Go through the material under this sentence. Return every line holding "engineErr".

+++ Provided data

/-- An operation whose pieces are all moved counts once its stores are acknowledged and its increment has come to its word (R91,
R102, R328). -/
def State.endOp (s : State) (octet : Nat) (op : EngOp) : State :=
  let s := s.setOp octet { op with counting := true }
  match op.kind with
  | .pmut new reply => (s.modOctet octet fun o => { o with ops := o.ops.filter (·.id != op.id) }).pmutEnd op new reply
  | _ =>
    let s := match op.err with
      | some (k, a) => s.engineErr (dieOf op.who.core) op.who k op.cw a
      | none => s
    s.carry (octetDie octet) (s.farDie op.who.core op.cw) false false 16 (op.ackAt - s.cycle + s.engLat op.who.core op.cw / 2)
      .completionIncrement
      { count := { addr := op.cw, err := op.err.isSome, what := .engine octet op.id, who := op.who, run := op.run } }

/-- Whether an operation has pieces to move. -/
def EngOp.moving (op : EngOp) : Bool := op.pos < op.len && op.stalled.isNone && !op.aborted && !op.counting

/-- Lets an octet's engine go on. -/
def State.engTick (s : State) (octet at' : Nat) : State :=
  if s.agenda.any fun p => p.ev == .copyEnginePiece && p.arg.octet == octet && p.due ≤ at' then s
  else s.post at' .copyEnginePiece { octet := octet }

/-- What an octet's engine does in a cycle (R102, R356): the piece whose banks are booked, and nothing while it waits for them;
else a skipped piece of a ready entry, in list order, or the next piece of the first operation in registration order. -/
def State.engineTurn (s : State) (octet : Nat) : State :=
  let o := s.octet octet
  let booked := o.ops.find? (·.slot)
  let mine (op : EngOp) : Bool := op.start ≤ s.cycle && (booked.map (·.id)).all (· == op.id)
  match o.fixups.findSome? fun f => if f.ready then (o.ops.find? fun op => op.id == f.op && mine op).map fun op => (f, op) else none with
  | some (f, op) => s.replayPiece octet f op
  | none =>
    match o.ops.find? fun (op : EngOp) => op.moving && mine op with
    | some op => s.nextPiece octet op
    | none => s

/-- One cycle of an octet's copy engine: its piece; then the ends of operations, and the next cycle. -/
def execCopyEnginePiece (s : State) : Host.Outcome State Fault Refusal :=
  let octet := s.arg.octet
  let s := s.engineTurn octet
  let o := s.octet octet
  let ended := o.ops.filter fun (op : EngOp) =>
    op.len ≤ op.pos && !op.counting && !op.aborted && !(o.fixups.any fun f => f.op == op.id)
  let s := ended.foldl (fun s op => s.endOp octet op) s
  let o := s.octet octet
  if o.fixups.any (·.ready) || o.ops.any fun (op : EngOp) => op.moving then .next (s.engTick octet (s.cycle + 1)) else .next s

/-! ## CPY and CPYR (R101, R102, R280, R351) -/

/-- Whether two ranges overlap (R280). -/
def State.spansMeet (s : State) (core : Nat) (p q : Span) : Bool :=
  match s.spanAt core p, s.spanAt core q with
  | some (o, sl, lo), some (o', sl', lo') => o == o' && sl == sl' && lo < lo' + q.len && lo' < lo + p.len
  | _, _ => false

/-- A slate range that leaves its slate (R280). -/
def State.leavesSlate (s : State) (core : Nat) (p : Span) : Bool :=
  match s.form core p.addr with
  | .mem _ => false
  | .remote _ => false
  | .bad => false
  | _ => 65536 < bits p.addr.toNat 15 0 + p.len

/-- Puts an operation that counts for the issuing context to the end at once: with an err (R328) or of no bytes. -/
def State.countNow (s : State) (cw : Word) (err : Option (Nat × Word)) : State :=
  let c := s.who
  let s := match err with
    | some (k, a) => s.engineErr (dieOf c.core) c k cw a
    | none => s
  s.post s.cycle .completionIncrement
    { count := { addr := cw, err := err.isSome, what := .engine (octetOf c.core) 0, who := c, run := (s.ctx c).run } }

/-- The time to an operation's first piece: the read of its source, and the way to a destination in another octet. -/
def State.engLead (s : State) (core : Nat) (src dst : Word) : Nat :=
  let near := match s.slateOf (s.form core dst) with
    | some (o, _) => o == octetOf core
    | none => false
  s.lat core src + (if near then 0 else s.oneWay core dst)

/-- Registers and starts an operation. -/
def State.startOp (s : State) (kind : EngKind) (src dst : Word) (len : Nat) (cw : Word) : State :=
  let c := s.who
  let octet := octetOf c.core
  let (i, s) := s.newId
  let ps : List Span := [⟨src, len, false⟩, ⟨dst, len, true⟩]
  let start := s.cycle + s.engLead c.core src dst
  let op : EngOp :=
    { id := i, who := c, run := (s.ctx c).run, staff := s.priv c == 2, kind := kind, src := src,
      dst := dst, len := len, cw := cw, start := start, overlap := s.spansMeet c.core ⟨src, len, false⟩ ⟨dst, len, true⟩ }
  let s := match kind with
    | .pmut _ _ => s
    | _ => s.addLocks c.core i ps
  (s.modOctet octet fun o => { o with ops := o.ops ++ [op] }).engTick octet start

/-- The issue of CPY and CPYR. -/
def State.copyIssue (s : State) (d : Reg) (a b c : Src) (kind : EngKind) (unit' : Nat) : State :=
  s.waiting { dr := some d, a := some a, b := some b, c := some c } Ctx.quiet fun v s =>
    let u : Uses := { dr := some d, a := some a, b := some b, c := some c }
    let core := s.who.core
    let len := v.c.toNat % 2 ^ 32
    let src : Span := ⟨v.a, len, false⟩
    let dst : Span := ⟨v.b, len, true⟩
    let far (x : Word) : Bool :=
      match s.form core x with
      | .remote _ => true
      | _ => false
    match [v.a, v.b].find? far with
    | some x => s.trapHere 0x16 x
    | none =>
      match [src, dst].find? fun p => s.leavesSlate core p with
      | some p => s.trapHere 0x15 p.addr
      | none =>
        if len % unit' != 0 then s.trapHere 0x15 v.b
        else
          let staff := s.priv s.who == 2
          let out (s : State) : State := (s.commit u).modCtx s.who fun x => { x with engOut := x.engOut + 1 }
          if s.spanClosed core src || s.spanClosed core dst then s.block 0
          else
            match [src, dst].findSome? fun p => (s.spanFault core staff p).map fun k => (k, p.addr) with
            | some e => ((out s).countNow v.d (some e)).finish
            | none =>
              if len == 0 then ((out s).countNow v.d none).finish
              else if s.lockConflict core src || s.lockConflict core dst || !s.lockRoom core [src, dst] then s.block 0
              else ((out s).startOp kind v.a v.b len v.d).finish

/-- CPY (R280). -/
def execCpy (d : Reg) (a b c : Src) (s : State) : Host.Outcome State Fault Refusal := .next (s.copyIssue d a b c .cpy 1)

/-- CPYR (R280). -/
def execCpyr (d : Reg) (a b c : Src) (op : RedOp) (ty : RedTy) (s : State) : Host.Outcome State Fault Refusal :=
  .next (s.copyIssue d a b c (.cpyr op ty) (redSize ty))

/-! ## PMUT at its descriptor (R37, R271) -/

/-- PMUT: a count of 1 gives the reference back; above 1 the payload is copied to a new descriptor. -/
def State.bankPmut (s : State) (a : Access) (k net : Nat) : State :=
  let core := a.who.core
  let d0 := s.rd8 k
  let n := bits d0 63 48
  if n == 0 then s.refuse a 0x2A
  else if n == 1 then s.replyTo a (a.addr.setWidth 1024)
  else
    let d1 := s.dword core (a.addr + 8)
    let data := s.dword core (a.addr + 16)
    let (b, sc) := payloadSize d0 d1
    match s.allocPayload core (s.storeOf core net) d0 d1 data with
    | none => s.replyTo a 0
    | some (d, t) =>
      if b + sc == 0 then t.pmutEnd {} d a
      else
        { ({ t with who := a.who }.startOp (.pmut d a) (BitVec.ofNat 64 data) (BitVec.ofNat 64 (t.dword core (d + 16))) (b + sc) 0) with
          who := s.who }

/-! ## CWAIT (R103, R282, R365, R403) -/

/-- CWAIT: a word that already satisfies it completes at once; otherwise the context sleeps with its pc at the CWAIT. -/
def execCwait (d : Reg) (a b c : Src) (s : State) : Host.Outcome State Fault Refusal :=
  let u : Uses := { a := some a, b := some b, c := some c, late := [d] }
  match s.peek u with
  | .stop t => .next t
  | .ok v =>
    let core := s.who.core
    let x := s.ctx s.who
    if s.form core v.a == .bad then .next (s.trapHere 0x10 v.a)
    else if !inSlateSpace v.a then .next (s.trapHere 0x16 v.a)
    else
      match s.ownFault v.a .sync with
      | some k => .next (s.trapHere k v.a)
      | none =>
        let t := v.b.toNat % 2 ^ 62
        let limit := if x.left != 0 then x.left else v.c.toNat
        let met := match s.land core (s.priv s.who == 2) true v.a 8 .sync 0 with
          | .go k _ => if cwaitDone (s.rd8 (k / 8 * 8)) t then some (s.rd8 (k / 8 * 8)) else none
          | _ => none
        match met with
        | some w => .next (((((s.commit u).modCtx s.who fun x => { x with left := 0 }).fill s.who x.run (.reg d) (BitVec.ofNat 1024 w))).finish)
        | none =>
          let id := (s.commit u).seq
          let s1 := ((s.commit u).startAccess (.cwait t limit) v.a false (.reg d))
          let s2 := (s1.endAt x.pc).modCtx s.who fun x =>
            { x with wait := .cwait id, left := 0, limitAt := if limit == 0 then 0 else s.cycle + limit }
          .next (if limit == 0 then s2
            else s2.post (s.cycle + limit) .cwaitLimitExpire { c := s.who, run := x.run, id := id, n := s.cycle + limit })

/-- The end of a CWAIT's limit (R282, R322): it has no effect and traps with 0x1A. A drop stops the limit (R403). -/
def execCwaitLimitExpire (s : State) : Host.Outcome State Fault Refusal :=
  match s.place s.arg.c s.arg.run with
  | .at c =>
    let x := s.ctx c
    if x.wait != .cwait s.arg.id then .next s
    else if !x.drops.isEmpty then .next (s.post (s.cycle + 1) .cwaitLimitExpire s.arg)
    else
      let n := s.arg.n + x.left
      if s.cycle < n then
        .next ((s.modCtx c fun x => { x with left := 0, limitAt := n }).post n .cwaitLimitExpire { s.arg with n := n })
      else
        match s.sleepers.find? fun z => z.acc.id == s.arg.id with
        | some z =>
          let s := { s with sleepers := s.sleepers.filter fun y => y.acc.id != z.acc.id }
          .next ((s.undoDest c x.run z.acc.dest z.acc.was).trap c
            { cause := 0x1A, pc := x.pc, addr := z.acc.addr, word := z.acc.word })
        | none => .next (s.post (s.cycle + 1) .cwaitLimitExpire s.arg)
  | _ => .next s

end Sys2Proof.Machine
end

++++++

** Result **
      | some (k, a) => s.engineErr (dieOf op.who.core) op.who k op.cw a
    | some (k, a) => s.engineErr (dieOf c.core) c k cw a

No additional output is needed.